-- ==== Sys2Proof/Machine/Dispatch.lean ====
section
/-! DEFINITION. The meaning of each operation, one arm per constructor. -/

namespace Sys2Proof.Machine

def exec (i : Instr) (s : State) : Host.Outcome State Fault Refusal :=
  match i with
  | .tick r => Sys2Proof.Machine.execTick r s
  | .setWaveform sel => Sys2Proof.Machine.execSetWaveform sel s
  | .setFrequency F => Sys2Proof.Machine.execSetFrequency F s
  | .resetAssert => Sys2Proof.Machine.execResetAssert s
  | .resetRelease => Sys2Proof.Machine.execResetRelease s

end Sys2Proof.Machine
end

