/-- 30_encoding.md R64: which words are SET_FREQUENCY, that the operand is exactly `F / 2^16`, that every
multiple of `2^-16` in `[0, 2^32)` has exactly one field, and the rule's three examples. -/
def Obligations.FrequencyFieldIsExact : Prop :=
  (∀ (w : Word) (F : BitVec 48),
    decode w = .ok (.setFrequency F) ↔ w.toNat = 0x3000000000000000 + F.toNat) ∧
  (∀ F : BitVec 48, freqOfField F = (F.toNat : ℚ) / 2 ^ 16 ∧ 0 ≤ freqOfField F ∧
    freqOfField F ≤ (2 ^ 48 - 1) / 2 ^ 16) ∧
  (∀ n : ℕ, (n : ℚ) / 2 ^ 16 < 2 ^ 32 → ∃! F : BitVec 48, freqOfField F = (n : ℚ) / 2 ^ 16) ∧
  (freqOfField 0x000001B80000 = 440 ∧ decode 0x3000000001B80000 = .ok (.setFrequency 0x000001B80000)) ∧
  (freqOfField 0x016E36000000 = 24000000 ∧
    decode 0x3000016E36000000 = .ok (.setFrequency 0x016E36000000)) ∧
  (freqOfField 0x00000B71B000 = 29296875 / 10000 ∧
    decode 0x300000000B71B000 = .ok (.setFrequency 0x00000B71B000))

/-- 30_encoding.md R71: byte `k` of a word is `w[8k+7 : 8k]`, a stream of words is read back from its
bytes, and the rule's example. -/
def Obligations.StreamBytesCarryTheWords : Prop :=
  (∀ (w : Word) (k : ℕ), k < 8 →
    ((bytesOfWord w)[k]?).map BitVec.toNat = some (w.toNat / 2 ^ (8 * k) % 256)) ∧
  (∀ w : Word, (bytesOfWord w).length = 8) ∧
  (∀ ws : List Word, wordsOfBytes (bytesOfWords ws) = .ok ws) ∧
  bytesOfWord 0x3000000001B80000 = [0x00, 0x00, 0xB8, 0x01, 0x00, 0x00, 0x00, 0x30]

/-- Words written out from 30_encoding.md R61 to R65 decode to the operations they stand for. -/
def Obligations.SampleWordsDecode : Prop :=
  decode 0x1000000000000000 = .ok (.tick false) ∧ decode 0x1000000000000001 = .ok (.tick true) ∧
  decode 0x2000000000000005 = .ok (.setWaveform 5) ∧
  decode 0x3000016E36000000 = .ok (.setFrequency 0x016E36000000) ∧
  decode 0x4000000000000000 = .ok .resetAssert ∧ decode 0x5000000000000000 = .ok .resetRelease

/-! ## The step -/

/-- 00_scope.md R12 through the model's queue (log 3): where the next issued word decodes to an operation,
the step is that operation's meaning at the state without the word. -/
def Obligations.StepRunsTheDecodedOperation : Prop :=
  ∀ (s : State) (w : Word) (rest : List Word) (i : Instr),
    s.pending = w :: rest → decode w = .ok i → step s = exec i { s with pending := rest }

/-- 60_exceptions.md R184 through the model's queue (log 6): with nothing issued the state stays as it is,
and operations issued later resume from it. -/
def Obligations.IdleStepKeepsTheState : Prop :=
  ∀ (s : State), s.pending = [] →
    step s = .next s ∧
    ∀ (i : Instr), step (enqueue [encode i] s) = exec i s

/-- TICK, RESET_ASSERT and RESET_RELEASE never fail, a TICK that wraps or holds the sample included
(60_exceptions.md R178), and no operation and no step stops. The last two clauses are the model's
reading of the spec: a failed operation is a next state (log 5, DEDUCED), and so is a step with nothing
issued (log 6, DEDUCED). -/
def Obligations.NoOperationStops : Prop :=
  (∀ (s : State) (r : Bool), ∃ t, exec (.tick r) s = .next t ∧ t.result = some (.sample t.out)) ∧
  (∀ s : State, ∃ t, exec .resetAssert s = .next t ∧ t.result = some .ok) ∧
  (∀ s : State, ∃ t, exec .resetRelease s = .next t ∧ t.result = some .ok) ∧
  (∀ (s : State) (i : Instr), ∃ t, exec i s = .next t) ∧
  ∀ s : State, ∃ t, step s = .next t

/-- 60_exceptions.md R170: every operation ends with exactly one outcome; which one each error is raised
by and on what condition, and the numeric codes. IllegalOperation is the outcome of an illegal word and
of no decoded operation. -/
def Obligations.OutcomesFollowTheirTable : Prop :=
  (∀ (i : Instr) (s t : State), s.par.legal → exec i s = .next t →
    (∃ r, t.result = some r) ∧
    (t.result = some (.error .frequencyOutOfRange) ↔
      ∃ F, i = .setFrequency F ∧ s.par.policy = .reject ∧ 2 ^ s.par.W - 1 < ftwRaw s.par (freqOfField F)) ∧
    (t.result = some (.error .frequencyOutOfRange) ↔
      ∃ F, i = .setFrequency F ∧ s.par.policy = .reject ∧ s.par.FS ≤ freqOfField F) ∧
    (t.result = some (.error .invalidWaveform) ↔ i = .setWaveform 6 ∨ i = .setWaveform 7) ∧
    t.result ≠ some (.error .illegalOperation)) ∧
  (∀ (s t : State) (w : Word) (rest : List Word), s.pending = w :: rest → step s = .next t →
    (t.result = some (.error .illegalOperation) ↔ IllegalWord w)) ∧
  outcomeCode .ok = 0 ∧ (∀ v, outcomeCode (.sample v) = 0) ∧
  outcomeCode (.error .frequencyOutOfRange) = 1 ∧ outcomeCode (.error .invalidWaveform) = 2 ∧
  outcomeCode (.error .illegalOperation) = 3

/-- 60_exceptions.md R176: an operation that fails leaves every register as it was, and nothing of the
error is kept: what an operation does never depends on the outcome reported before it. -/
def Obligations.FailedOperationChangesNothing : Prop :=
  (∀ (i : Instr) (s t : State) (e : OpError), exec i s = .next t → t.result = some (.error e) →
    t = { s with result := some (.error e) }) ∧
  (∀ (s t : State) (w : Word) (rest : List Word) (e : OpError), s.pending = w :: rest →
    step s = .next t → t.result = some (.error e) →
    t = { s with pending := rest, result := some (.error e) }) ∧
  ∀ (i : Instr) (s : State) (r : Option OpResult), exec i { s with result := r } = exec i s

/-- The write column of 10_state.md R30, which the spec marks as its own derivation: the registers an
operation does not write, and the parameters and the issued words, are unchanged by it. -/
def Obligations.OperationsWriteOnlyTheirRegisters : Prop :=
  ∀ (s t : State),
    (∀ r, exec (.tick r) s = .next t → t.wave = s.wave ∧ t.fout = s.fout ∧ t.rst = r) ∧
    (∀ sel, exec (.setWaveform sel) s = .next t →
      t.count = s.count ∧ t.out = s.out ∧ t.fout = s.fout ∧ t.rst = s.rst) ∧
    (∀ F, exec (.setFrequency F) s = .next t →
      t.count = s.count ∧ t.out = s.out ∧ t.wave = s.wave ∧ t.rst = s.rst) ∧
    (exec .resetAssert s = .next t → t.wave = s.wave ∧ t.fout = s.fout) ∧
    (exec .resetRelease s = .next t →
      t.count = s.count ∧ t.out = s.out ∧ t.wave = s.wave ∧ t.fout = s.fout) ∧
    (∀ i, exec i s = .next t → t.par = s.par ∧ t.pending = s.pending)
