-- ==== Sys2Proof/Laws/Decode.lean ====
section
/-! SUPPORT. The fields of a word that is built from its fields. -/

namespace Sys2Proof

/-- The value of a word built from its fields. -/
theorem mkWord_toNat (op : BitVec 4) (payload : BitVec 48) :
    (mkWord op payload).toNat = op.toNat * 2 ^ 60 + payload.toNat := by
  have h1 := op.isLt
  have h2 := payload.isLt
  have h0 : (0 : BitVec 12).toNat = 0 := rfl
  simp only [mkWord, BitVec.toNat_append, h0]
  rw [← Nat.shiftLeft_add_eq_or_of_lt (by omega), ← Nat.shiftLeft_add_eq_or_of_lt (by omega)]
  simp only [Nat.shiftLeft_eq]
  omega

@[simp] theorem opField_mkWord (op : BitVec 4) (payload : BitVec 48) :
    opField (mkWord op payload) = op := by
  apply BitVec.eq_of_toNat_eq
  have h1 := op.isLt
  have h2 := payload.isLt
  simp only [opField, BitVec.extractLsb'_toNat, mkWord_toNat, Nat.shiftRight_eq_div_pow]
  omega

@[simp] theorem resField_mkWord (op : BitVec 4) (payload : BitVec 48) :
    resField (mkWord op payload) = 0 := by
  apply BitVec.eq_of_toNat_eq
  have h2 := payload.isLt
  have h0 : (0 : BitVec 12).toNat = 0 := rfl
  simp only [resField, BitVec.extractLsb'_toNat, mkWord_toNat, Nat.shiftRight_eq_div_pow, h0]
  omega

@[simp] theorem payloadField_mkWord (op : BitVec 4) (payload : BitVec 48) :
    payloadField (mkWord op payload) = payload := by
  apply BitVec.eq_of_toNat_eq
  have h2 := payload.isLt
  simp only [payloadField, BitVec.extractLsb'_toNat, mkWord_toNat, Nat.shiftRight_eq_div_pow]
  omega

/-- A word's fields as parts of its value (30_encoding.md R60). -/
theorem fields_toNat (w : Word) :
    (opField w).toNat = w.toNat / 2 ^ 60 ∧ (resField w).toNat = w.toNat / 2 ^ 48 % 2 ^ 12 ∧
    (payloadField w).toNat = w.toNat % 2 ^ 48 := by
  have h := w.isLt
  simp only [opField, resField, payloadField, BitVec.extractLsb'_toNat, Nat.shiftRight_eq_div_pow]
  exact ⟨by omega, trivial, by omega⟩

/-- A byte of a word as a part of its value (30_encoding.md R71). -/
theorem wordByte_toNat (w : Word) (k : Nat) : (wordByte w k).toNat = w.toNat / 2 ^ (8 * k) % 256 := by
  simp only [wordByte, BitVec.extractLsb'_toNat, Nat.shiftRight_eq_div_pow]

/-- The value of a word built from its bytes (30_encoding.md R71). -/
theorem wordOfBytes_toNat (b0 b1 b2 b3 b4 b5 b6 b7 : Byte) :
    (wordOfBytes b0 b1 b2 b3 b4 b5 b6 b7).toNat =
      b0.toNat + 2 ^ 8 * b1.toNat + 2 ^ 16 * b2.toNat + 2 ^ 24 * b3.toNat + 2 ^ 32 * b4.toNat +
      2 ^ 40 * b5.toNat + 2 ^ 48 * b6.toNat + 2 ^ 56 * b7.toNat := by
  have h (m n : Nat) (x : BitVec m) (y : BitVec n) :
      (x ++ y).toNat = x.toNat * 2 ^ n + y.toNat := by
    rw [BitVec.toNat_append, ← Nat.shiftLeft_add_eq_or_of_lt y.isLt, Nat.shiftLeft_eq]
  simp only [wordOfBytes, h]
  ring

/-- A word is built back from its bytes (30_encoding.md R71). -/
theorem wordOfBytes_wordByte (w : Word) :
    wordOfBytes (wordByte w 0) (wordByte w 1) (wordByte w 2) (wordByte w 3) (wordByte w 4)
      (wordByte w 5) (wordByte w 6) (wordByte w 7) = w := by
  apply BitVec.eq_of_toNat_eq
  have hw := w.isLt
  simp only [wordOfBytes_toNat, wordByte_toNat]
  omega

/-- The decoder as arithmetic on the word's value (30_encoding.md R67). -/
theorem decode_eq_arith (w : Word) : decode w =
    (if w.toNat / 2 ^ 48 % 2 ^ 12 ≠ 0 then .error .reservedBits
    else if w.toNat / 2 ^ 60 = 1 then
      if 2 ≤ w.toNat % 2 ^ 48 then .error .payloadBits else .ok (.tick (decide (w.toNat % 2 = 1)))
    else if w.toNat / 2 ^ 60 = 2 then
      if 8 ≤ w.toNat % 2 ^ 48 then .error .payloadBits
      else .ok (.setWaveform (BitVec.ofNat 3 w.toNat))
    else if w.toNat / 2 ^ 60 = 3 then .ok (.setFrequency (BitVec.ofNat 48 w.toNat))
    else if w.toNat / 2 ^ 60 = 4 then
      if w.toNat % 2 ^ 48 ≠ 0 then .error .payloadBits else .ok .resetAssert
    else if w.toNat / 2 ^ 60 = 5 then
      if w.toNat % 2 ^ 48 ≠ 0 then .error .payloadBits else .ok .resetRelease
    else .error .illegalOp) := by
  obtain ⟨h1, h2, h3⟩ := fields_toNat w
  have op (k : BitVec 4) : opField w = k ↔ w.toNat / 2 ^ 60 = k.toNat := by
    rw [← BitVec.toNat_inj, h1]
  have res : resField w ≠ 0 ↔ w.toNat / 2 ^ 48 % 2 ^ 12 ≠ 0 := by
    rw [Ne, ← BitVec.toNat_inj, h2]
    rfl
  have pl : payloadField w ≠ 0 ↔ w.toNat % 2 ^ 48 ≠ 0 := by
    rw [Ne, ← BitVec.toNat_inj, h3]
    rfl
  have plHigh (b n : Nat) : ((payloadField w).extractLsb' b n).toNat
      = w.toNat % 2 ^ 48 / 2 ^ b % 2 ^ n := by
    rw [BitVec.extractLsb'_toNat, h3, Nat.shiftRight_eq_div_pow]
  have pl1 : (payloadField w).extractLsb' 1 47 ≠ 0 ↔ 2 ≤ w.toNat % 2 ^ 48 := by
    rw [Ne, ← BitVec.toNat_inj, plHigh, show (0 : BitVec 47).toNat = 0 from rfl]
    omega
  have pl3 : (payloadField w).extractLsb' 3 45 ≠ 0 ↔ 8 ≤ w.toNat % 2 ^ 48 := by
    rw [Ne, ← BitVec.toNat_inj, plHigh, show (0 : BitVec 45).toNat = 0 from rfl]
    omega
  have r : (payloadField w).getLsbD 0 = decide (w.toNat % 2 = 1) := by
    rw [BitVec.getLsbD, h3, Nat.testBit_zero, Nat.mod_mod_of_dvd _ (by decide)]
  have sel : (payloadField w).extractLsb' 0 3 = BitVec.ofNat 3 w.toNat := by
    apply BitVec.eq_of_toNat_eq
    rw [plHigh, BitVec.toNat_ofNat]
    omega
  have F : payloadField w = BitVec.ofNat 48 w.toNat := by
    apply BitVec.eq_of_toNat_eq
    rw [h3, BitVec.toNat_ofNat]
  unfold decode
  simp only [op, res, pl, pl1, pl3, r, sel]
  rw [F]
  rfl

/-- The word of an operation as a number (30_encoding.md R60). -/
theorem encode_toNat (i : Instr) :
    (encode i).toNat = i.opcode.toNat * 2 ^ 60 + i.payload.toNat := mkWord_toNat _ _

/-- The payload of each operation as a number (30_encoding.md R62 to R65). -/
theorem payload_toNat (i : Instr) : i.payload.toNat = match i with
    | .tick r => r.toNat
    | .setWaveform sel => sel.toNat
    | .setFrequency F => F.toNat
    | .resetAssert => 0
    | .resetRelease => 0 := by
  cases i with
  | tick r => cases r <;> rfl
  | setWaveform sel =>
    have h := sel.isLt
    simp only [Instr.payload, BitVec.toNat_setWidth]
    omega
  | setFrequency F => rfl
  | resetAssert => rfl
  | resetRelease => rfl

end Sys2Proof
end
⁂
▶ _INSTRUCTIONS FOR THE TASK_
Repeat, exactly as they stand above, the lines from the line with "s.pending = [] →" to the line with "(∃ r, t.result = some r) ∧", both lines included.

▶ _SOLUTION TO THIS PROBLEM_
  ∀ (s : State), s.pending = [] →
    step s = .next s ∧
    ∀ (i : Instr), step (enqueue [encode i] s) = exec i s

/-- TICK, RESET_ASSERT and RESET_RELEASE never fail, a TICK that wraps or holds the sample included
(60_exceptions.md R178), and no operation and no step stops. The last two clauses are the model's
reading of the spec: a failed operation is a next state (log 5, DEDUCED), and so is a step with nothing
issued (log 6, DEDUCED). -/
def Obligations.NoOperationStops : Prop :=
  (∀ (s : State) (r : Bool), ∃ t, exec (.tick r) s = .next t ∧ t.result = some (.sample t.out)) ∧
  (∀ s : State, ∃ t, exec .resetAssert s = .next t ∧ t.result = some .ok) ∧
  (∀ s : State, ∃ t, exec .resetRelease s = .next t ∧ t.result = some .ok) ∧
  (∀ (s : State) (i : Instr), ∃ t, exec i s = .next t) ∧
  ∀ s : State, ∃ t, step s = .next t

/-- 60_exceptions.md R170: every operation ends with exactly one outcome; which one each error is raised
by and on what condition, and the numeric codes. IllegalOperation is the outcome of an illegal word and
of no decoded operation. -/
def Obligations.OutcomesFollowTheirTable : Prop :=
  (∀ (i : Instr) (s t : State), s.par.legal → exec i s = .next t →
    (∃ r, t.result = some r) ∧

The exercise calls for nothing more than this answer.